> **RECORDS TO PROCESS**:

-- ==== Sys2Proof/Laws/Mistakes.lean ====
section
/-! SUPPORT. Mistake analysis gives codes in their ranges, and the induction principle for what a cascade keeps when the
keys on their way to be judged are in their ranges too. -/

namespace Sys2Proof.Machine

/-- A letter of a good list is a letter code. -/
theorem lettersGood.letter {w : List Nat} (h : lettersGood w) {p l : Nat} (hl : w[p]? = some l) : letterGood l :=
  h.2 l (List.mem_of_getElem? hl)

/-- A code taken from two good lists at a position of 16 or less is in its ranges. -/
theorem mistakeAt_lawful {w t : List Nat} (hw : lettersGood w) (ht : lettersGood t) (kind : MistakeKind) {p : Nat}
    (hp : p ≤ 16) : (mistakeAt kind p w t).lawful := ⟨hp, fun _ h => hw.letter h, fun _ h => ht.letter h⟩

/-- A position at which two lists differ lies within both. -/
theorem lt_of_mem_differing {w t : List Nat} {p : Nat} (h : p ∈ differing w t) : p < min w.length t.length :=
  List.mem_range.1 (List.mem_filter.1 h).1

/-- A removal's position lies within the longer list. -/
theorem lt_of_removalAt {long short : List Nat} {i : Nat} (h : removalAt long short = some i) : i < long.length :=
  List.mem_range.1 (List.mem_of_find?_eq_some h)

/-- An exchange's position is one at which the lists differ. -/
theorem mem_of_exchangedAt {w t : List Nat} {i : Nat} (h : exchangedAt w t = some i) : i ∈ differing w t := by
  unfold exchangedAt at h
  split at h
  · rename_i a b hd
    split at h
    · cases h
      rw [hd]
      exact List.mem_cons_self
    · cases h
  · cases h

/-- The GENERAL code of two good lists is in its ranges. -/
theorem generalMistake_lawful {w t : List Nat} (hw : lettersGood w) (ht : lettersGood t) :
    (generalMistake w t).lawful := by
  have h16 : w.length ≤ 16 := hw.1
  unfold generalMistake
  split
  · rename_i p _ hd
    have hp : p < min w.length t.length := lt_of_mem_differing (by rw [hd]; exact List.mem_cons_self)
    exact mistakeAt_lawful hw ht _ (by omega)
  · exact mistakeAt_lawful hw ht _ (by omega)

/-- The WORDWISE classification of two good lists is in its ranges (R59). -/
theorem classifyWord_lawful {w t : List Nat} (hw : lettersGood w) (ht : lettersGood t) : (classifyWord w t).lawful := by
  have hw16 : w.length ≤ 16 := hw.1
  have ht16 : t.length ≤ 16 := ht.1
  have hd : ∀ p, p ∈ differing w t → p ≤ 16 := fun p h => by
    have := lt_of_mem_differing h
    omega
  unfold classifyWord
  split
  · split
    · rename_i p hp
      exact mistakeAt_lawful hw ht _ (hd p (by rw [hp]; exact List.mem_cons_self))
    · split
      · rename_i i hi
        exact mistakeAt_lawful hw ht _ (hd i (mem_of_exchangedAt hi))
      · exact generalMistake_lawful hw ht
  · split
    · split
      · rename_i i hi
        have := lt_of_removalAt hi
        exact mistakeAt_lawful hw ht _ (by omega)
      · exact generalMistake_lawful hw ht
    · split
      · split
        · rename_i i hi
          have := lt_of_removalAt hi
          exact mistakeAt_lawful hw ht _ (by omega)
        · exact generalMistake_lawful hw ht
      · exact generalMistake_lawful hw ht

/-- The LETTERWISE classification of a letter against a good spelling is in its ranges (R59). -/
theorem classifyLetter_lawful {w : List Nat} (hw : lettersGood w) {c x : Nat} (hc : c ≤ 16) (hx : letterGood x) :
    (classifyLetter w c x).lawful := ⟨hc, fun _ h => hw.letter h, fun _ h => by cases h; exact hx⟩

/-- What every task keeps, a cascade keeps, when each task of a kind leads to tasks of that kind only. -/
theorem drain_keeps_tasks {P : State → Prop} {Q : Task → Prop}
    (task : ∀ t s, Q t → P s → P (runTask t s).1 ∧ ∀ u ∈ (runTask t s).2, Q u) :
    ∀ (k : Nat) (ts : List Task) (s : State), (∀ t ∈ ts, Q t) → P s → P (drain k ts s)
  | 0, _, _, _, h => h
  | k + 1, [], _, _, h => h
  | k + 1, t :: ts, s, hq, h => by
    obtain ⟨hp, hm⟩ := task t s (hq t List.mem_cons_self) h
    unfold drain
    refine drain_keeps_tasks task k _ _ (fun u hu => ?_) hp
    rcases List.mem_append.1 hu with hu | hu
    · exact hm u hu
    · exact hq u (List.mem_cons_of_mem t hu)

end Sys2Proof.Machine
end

...

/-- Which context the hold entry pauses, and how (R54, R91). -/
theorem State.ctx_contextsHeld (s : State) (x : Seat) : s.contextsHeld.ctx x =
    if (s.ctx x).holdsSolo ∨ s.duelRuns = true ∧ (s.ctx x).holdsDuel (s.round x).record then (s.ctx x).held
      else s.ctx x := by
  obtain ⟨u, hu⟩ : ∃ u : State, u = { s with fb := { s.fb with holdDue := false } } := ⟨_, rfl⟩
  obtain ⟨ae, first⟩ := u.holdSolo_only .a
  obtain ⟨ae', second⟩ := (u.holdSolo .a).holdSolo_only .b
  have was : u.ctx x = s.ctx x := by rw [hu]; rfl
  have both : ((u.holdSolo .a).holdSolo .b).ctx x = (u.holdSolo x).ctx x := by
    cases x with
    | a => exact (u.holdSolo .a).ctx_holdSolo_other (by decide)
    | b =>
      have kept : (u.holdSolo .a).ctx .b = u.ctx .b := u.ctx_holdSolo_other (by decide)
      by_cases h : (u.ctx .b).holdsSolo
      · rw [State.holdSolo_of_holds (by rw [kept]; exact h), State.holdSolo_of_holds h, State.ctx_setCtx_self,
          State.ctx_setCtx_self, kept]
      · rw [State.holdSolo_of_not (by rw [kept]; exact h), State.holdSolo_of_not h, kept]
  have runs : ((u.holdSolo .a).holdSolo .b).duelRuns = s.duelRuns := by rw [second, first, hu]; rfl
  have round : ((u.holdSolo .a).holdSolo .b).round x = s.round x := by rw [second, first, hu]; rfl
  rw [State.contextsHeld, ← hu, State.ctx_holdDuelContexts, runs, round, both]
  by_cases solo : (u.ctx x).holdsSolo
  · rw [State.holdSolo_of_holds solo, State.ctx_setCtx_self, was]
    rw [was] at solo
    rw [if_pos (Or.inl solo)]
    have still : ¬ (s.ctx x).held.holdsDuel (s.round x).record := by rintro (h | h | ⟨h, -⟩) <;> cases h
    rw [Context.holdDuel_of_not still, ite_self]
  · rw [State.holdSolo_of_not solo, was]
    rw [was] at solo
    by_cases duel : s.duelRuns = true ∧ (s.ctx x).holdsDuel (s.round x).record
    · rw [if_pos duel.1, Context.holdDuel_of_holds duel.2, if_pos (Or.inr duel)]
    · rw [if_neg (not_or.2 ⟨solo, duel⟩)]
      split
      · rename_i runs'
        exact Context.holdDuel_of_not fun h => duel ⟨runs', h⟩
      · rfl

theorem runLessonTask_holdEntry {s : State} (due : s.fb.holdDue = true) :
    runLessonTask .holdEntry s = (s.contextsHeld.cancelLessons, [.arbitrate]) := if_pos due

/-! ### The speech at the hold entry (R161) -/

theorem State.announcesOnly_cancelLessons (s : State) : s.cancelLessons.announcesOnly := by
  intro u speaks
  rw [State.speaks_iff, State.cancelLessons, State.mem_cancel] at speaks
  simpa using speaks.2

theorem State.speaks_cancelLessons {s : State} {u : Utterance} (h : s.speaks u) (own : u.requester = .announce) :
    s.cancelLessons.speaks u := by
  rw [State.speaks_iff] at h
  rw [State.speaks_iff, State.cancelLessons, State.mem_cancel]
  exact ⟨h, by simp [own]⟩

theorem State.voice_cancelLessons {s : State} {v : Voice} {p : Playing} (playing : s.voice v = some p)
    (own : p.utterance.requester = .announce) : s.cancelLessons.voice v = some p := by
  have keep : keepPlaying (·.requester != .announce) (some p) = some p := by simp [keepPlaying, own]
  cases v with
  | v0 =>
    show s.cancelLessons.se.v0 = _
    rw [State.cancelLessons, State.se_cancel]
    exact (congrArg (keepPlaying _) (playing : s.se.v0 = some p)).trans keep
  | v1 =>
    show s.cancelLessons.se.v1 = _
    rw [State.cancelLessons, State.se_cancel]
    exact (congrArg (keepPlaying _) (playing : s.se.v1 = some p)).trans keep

==

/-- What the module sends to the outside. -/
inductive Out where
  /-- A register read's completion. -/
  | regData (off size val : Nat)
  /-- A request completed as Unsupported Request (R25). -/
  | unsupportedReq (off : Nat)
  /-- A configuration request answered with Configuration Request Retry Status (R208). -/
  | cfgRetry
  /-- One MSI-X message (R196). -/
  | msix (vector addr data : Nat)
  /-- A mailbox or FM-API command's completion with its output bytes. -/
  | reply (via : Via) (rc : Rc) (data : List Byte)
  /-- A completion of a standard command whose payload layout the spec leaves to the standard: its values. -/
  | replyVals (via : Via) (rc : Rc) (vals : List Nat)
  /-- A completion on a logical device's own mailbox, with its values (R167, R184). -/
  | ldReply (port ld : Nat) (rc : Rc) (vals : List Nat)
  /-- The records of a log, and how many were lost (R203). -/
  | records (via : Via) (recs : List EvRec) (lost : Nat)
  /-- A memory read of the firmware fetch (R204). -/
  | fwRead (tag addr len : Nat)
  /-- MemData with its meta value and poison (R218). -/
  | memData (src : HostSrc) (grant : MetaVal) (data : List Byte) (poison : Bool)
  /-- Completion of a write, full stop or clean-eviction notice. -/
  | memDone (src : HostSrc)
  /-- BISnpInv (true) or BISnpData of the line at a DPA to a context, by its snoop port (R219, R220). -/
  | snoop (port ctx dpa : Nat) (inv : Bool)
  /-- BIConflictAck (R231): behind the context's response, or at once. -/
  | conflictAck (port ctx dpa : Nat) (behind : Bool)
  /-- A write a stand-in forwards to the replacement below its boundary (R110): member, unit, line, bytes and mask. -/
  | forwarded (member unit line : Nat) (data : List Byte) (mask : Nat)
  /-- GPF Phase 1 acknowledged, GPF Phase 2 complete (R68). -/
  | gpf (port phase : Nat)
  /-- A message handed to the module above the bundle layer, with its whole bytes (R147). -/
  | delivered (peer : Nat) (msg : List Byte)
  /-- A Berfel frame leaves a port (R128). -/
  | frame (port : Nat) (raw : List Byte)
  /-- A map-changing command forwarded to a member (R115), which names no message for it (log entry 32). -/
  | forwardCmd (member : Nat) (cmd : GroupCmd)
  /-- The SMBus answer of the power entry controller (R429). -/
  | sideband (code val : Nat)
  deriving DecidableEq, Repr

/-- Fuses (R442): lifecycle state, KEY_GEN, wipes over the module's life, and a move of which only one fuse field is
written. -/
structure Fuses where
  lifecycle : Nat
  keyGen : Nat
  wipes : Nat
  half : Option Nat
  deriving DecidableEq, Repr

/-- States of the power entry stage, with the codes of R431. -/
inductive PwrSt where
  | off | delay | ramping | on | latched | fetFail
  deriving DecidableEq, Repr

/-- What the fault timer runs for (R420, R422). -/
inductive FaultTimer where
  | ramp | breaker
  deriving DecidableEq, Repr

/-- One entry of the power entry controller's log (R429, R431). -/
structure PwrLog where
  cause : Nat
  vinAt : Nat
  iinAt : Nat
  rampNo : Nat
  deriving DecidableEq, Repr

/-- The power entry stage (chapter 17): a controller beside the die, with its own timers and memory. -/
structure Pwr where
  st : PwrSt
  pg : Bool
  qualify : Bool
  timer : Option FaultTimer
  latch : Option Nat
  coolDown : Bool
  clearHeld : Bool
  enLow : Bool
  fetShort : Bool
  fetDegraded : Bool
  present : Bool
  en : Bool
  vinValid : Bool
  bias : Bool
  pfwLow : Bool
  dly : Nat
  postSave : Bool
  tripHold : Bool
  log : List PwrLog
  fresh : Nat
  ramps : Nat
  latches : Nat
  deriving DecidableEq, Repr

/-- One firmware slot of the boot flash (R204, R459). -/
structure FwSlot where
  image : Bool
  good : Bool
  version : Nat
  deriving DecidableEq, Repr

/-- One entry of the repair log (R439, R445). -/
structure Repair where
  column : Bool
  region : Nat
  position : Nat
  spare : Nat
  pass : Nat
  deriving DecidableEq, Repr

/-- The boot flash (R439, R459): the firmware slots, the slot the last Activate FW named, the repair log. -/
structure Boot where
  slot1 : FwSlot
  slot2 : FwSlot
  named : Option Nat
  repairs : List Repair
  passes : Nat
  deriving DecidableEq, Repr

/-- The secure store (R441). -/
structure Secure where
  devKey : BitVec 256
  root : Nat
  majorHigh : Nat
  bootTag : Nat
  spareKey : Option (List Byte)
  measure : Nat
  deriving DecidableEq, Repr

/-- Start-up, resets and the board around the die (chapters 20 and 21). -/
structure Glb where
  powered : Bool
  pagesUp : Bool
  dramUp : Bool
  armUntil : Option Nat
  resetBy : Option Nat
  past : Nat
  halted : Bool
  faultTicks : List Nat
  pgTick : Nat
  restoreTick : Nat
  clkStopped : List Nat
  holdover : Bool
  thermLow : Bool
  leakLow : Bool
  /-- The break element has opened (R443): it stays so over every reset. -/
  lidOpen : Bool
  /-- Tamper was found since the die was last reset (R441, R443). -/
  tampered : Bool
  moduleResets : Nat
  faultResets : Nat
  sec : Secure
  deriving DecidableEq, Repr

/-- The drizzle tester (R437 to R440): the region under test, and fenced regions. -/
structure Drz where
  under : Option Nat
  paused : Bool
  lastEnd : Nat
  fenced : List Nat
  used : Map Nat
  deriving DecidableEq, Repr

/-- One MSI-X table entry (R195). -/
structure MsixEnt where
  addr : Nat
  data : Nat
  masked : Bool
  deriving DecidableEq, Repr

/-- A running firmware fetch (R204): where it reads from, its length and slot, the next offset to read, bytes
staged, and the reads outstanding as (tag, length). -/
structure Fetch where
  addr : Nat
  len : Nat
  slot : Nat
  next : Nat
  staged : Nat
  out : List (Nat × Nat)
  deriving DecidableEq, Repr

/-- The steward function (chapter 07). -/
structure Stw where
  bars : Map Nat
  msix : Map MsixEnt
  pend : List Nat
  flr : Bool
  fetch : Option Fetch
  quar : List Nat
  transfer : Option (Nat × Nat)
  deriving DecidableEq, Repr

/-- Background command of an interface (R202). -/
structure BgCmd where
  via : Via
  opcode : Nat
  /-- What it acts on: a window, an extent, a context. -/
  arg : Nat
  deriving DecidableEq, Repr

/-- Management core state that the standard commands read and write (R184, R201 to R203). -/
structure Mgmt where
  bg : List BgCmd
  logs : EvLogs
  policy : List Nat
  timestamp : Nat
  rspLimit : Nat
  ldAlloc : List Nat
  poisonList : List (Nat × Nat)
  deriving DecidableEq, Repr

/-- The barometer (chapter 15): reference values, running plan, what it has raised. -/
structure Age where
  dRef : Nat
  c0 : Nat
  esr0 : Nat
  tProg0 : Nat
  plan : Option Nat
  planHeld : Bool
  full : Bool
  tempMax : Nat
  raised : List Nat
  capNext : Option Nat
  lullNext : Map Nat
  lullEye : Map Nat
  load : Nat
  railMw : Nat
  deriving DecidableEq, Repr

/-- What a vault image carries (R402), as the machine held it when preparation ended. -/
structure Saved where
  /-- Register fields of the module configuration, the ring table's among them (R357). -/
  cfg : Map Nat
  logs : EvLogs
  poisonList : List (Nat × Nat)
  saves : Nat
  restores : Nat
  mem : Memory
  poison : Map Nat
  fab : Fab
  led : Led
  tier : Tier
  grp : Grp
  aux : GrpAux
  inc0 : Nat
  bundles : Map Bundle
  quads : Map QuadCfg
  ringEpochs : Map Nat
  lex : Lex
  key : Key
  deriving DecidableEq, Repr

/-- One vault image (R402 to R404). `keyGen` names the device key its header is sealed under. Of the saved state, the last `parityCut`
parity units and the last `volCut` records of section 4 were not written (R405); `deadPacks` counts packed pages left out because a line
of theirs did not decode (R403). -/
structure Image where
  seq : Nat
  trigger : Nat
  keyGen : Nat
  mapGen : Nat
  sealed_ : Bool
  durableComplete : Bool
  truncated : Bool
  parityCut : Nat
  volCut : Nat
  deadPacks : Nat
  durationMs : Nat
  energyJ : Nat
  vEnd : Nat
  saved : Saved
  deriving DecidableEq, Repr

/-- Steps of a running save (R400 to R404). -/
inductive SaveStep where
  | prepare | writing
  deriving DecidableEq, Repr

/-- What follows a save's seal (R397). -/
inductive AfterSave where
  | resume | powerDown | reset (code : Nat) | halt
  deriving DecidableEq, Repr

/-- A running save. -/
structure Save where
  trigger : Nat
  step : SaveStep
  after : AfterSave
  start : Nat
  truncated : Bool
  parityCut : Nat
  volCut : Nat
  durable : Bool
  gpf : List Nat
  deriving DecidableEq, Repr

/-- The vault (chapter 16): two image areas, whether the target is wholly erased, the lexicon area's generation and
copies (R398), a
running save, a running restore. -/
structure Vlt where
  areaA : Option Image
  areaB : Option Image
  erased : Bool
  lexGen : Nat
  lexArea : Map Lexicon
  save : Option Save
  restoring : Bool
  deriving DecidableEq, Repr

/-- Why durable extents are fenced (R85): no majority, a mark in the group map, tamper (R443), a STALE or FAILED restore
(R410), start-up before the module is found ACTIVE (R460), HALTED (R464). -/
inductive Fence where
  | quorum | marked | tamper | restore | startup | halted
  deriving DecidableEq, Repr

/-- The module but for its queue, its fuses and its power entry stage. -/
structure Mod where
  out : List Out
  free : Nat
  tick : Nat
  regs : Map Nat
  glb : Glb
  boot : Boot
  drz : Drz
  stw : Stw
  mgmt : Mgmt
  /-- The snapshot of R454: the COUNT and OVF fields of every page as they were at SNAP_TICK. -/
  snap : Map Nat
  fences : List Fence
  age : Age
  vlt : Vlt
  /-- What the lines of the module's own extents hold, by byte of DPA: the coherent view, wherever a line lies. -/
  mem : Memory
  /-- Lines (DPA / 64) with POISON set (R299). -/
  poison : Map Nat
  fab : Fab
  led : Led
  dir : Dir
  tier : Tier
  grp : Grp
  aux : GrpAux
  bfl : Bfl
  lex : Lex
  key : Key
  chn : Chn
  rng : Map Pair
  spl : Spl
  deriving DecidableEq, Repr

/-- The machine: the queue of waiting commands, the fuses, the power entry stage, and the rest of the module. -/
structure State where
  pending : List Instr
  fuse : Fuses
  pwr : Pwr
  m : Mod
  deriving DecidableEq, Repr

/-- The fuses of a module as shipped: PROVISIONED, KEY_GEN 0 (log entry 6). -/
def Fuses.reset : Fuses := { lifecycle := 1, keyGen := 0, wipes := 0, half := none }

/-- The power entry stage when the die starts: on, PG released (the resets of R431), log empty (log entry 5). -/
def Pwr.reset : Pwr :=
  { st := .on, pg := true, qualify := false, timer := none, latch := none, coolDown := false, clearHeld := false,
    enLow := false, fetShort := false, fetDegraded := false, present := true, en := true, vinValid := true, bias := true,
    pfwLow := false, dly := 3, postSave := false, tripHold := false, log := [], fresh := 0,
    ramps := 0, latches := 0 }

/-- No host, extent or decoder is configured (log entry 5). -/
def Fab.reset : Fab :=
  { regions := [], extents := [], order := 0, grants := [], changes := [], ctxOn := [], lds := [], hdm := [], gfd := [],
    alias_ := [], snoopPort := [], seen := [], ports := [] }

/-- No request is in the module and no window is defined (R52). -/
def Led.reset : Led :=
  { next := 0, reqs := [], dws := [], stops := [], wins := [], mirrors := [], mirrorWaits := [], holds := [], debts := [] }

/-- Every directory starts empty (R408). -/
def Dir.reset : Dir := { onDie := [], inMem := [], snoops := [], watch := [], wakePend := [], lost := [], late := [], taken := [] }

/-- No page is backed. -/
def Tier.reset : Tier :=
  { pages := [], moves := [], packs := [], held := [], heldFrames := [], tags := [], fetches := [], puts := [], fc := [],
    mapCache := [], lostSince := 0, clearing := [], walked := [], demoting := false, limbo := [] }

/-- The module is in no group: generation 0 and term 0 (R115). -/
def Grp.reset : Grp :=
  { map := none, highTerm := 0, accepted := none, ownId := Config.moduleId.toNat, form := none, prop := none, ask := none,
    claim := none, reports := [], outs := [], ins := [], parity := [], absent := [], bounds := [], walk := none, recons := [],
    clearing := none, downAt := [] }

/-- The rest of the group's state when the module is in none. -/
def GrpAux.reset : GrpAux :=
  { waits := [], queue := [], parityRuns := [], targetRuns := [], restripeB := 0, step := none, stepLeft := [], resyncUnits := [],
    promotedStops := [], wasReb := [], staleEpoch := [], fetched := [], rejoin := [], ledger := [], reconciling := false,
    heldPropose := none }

> **WORK INSTRUCTION**: Looking back over the data above, restate word for word the lines that begin at the line with "-- ==== Sys2Proof/Laws/Mistakes.lean" and end at the line with "lists is in its ranges (R59). -/", inclusive.

> **EXPECTED ANSWER**:
-- ==== Sys2Proof/Laws/Mistakes.lean ====
section
/-! SUPPORT. Mistake analysis gives codes in their ranges, and the induction principle for what a cascade keeps when the
keys on their way to be judged are in their ranges too. -/

namespace Sys2Proof.Machine

/-- A letter of a good list is a letter code. -/
theorem lettersGood.letter {w : List Nat} (h : lettersGood w) {p l : Nat} (hl : w[p]? = some l) : letterGood l :=
  h.2 l (List.mem_of_getElem? hl)

/-- A code taken from two good lists at a position of 16 or less is in its ranges. -/
theorem mistakeAt_lawful {w t : List Nat} (hw : lettersGood w) (ht : lettersGood t) (kind : MistakeKind) {p : Nat}
    (hp : p ≤ 16) : (mistakeAt kind p w t).lawful := ⟨hp, fun _ h => hw.letter h, fun _ h => ht.letter h⟩

/-- A position at which two lists differ lies within both. -/
theorem lt_of_mem_differing {w t : List Nat} {p : Nat} (h : p ∈ differing w t) : p < min w.length t.length :=
  List.mem_range.1 (List.mem_filter.1 h).1

/-- A removal's position lies within the longer list. -/
theorem lt_of_removalAt {long short : List Nat} {i : Nat} (h : removalAt long short = some i) : i < long.length :=
  List.mem_range.1 (List.mem_of_find?_eq_some h)

/-- An exchange's position is one at which the lists differ. -/
theorem mem_of_exchangedAt {w t : List Nat} {i : Nat} (h : exchangedAt w t = some i) : i ∈ differing w t := by
  unfold exchangedAt at h
  split at h
  · rename_i a b hd
    split at h
    · cases h
      rw [hd]
      exact List.mem_cons_self
    · cases h
  · cases h

/-- The GENERAL code of two good lists is in its ranges. -/
theorem generalMistake_lawful {w t : List Nat} (hw : lettersGood w) (ht : lettersGood t) :
    (generalMistake w t).lawful := by
  have h16 : w.length ≤ 16 := hw.1
  unfold generalMistake
  split
  · rename_i p _ hd
    have hp : p < min w.length t.length := lt_of_mem_differing (by rw [hd]; exact List.mem_cons_self)
    exact mistakeAt_lawful hw ht _ (by omega)
  · exact mistakeAt_lawful hw ht _ (by omega)

/-- The WORDWISE classification of two good lists is in its ranges (R59). -/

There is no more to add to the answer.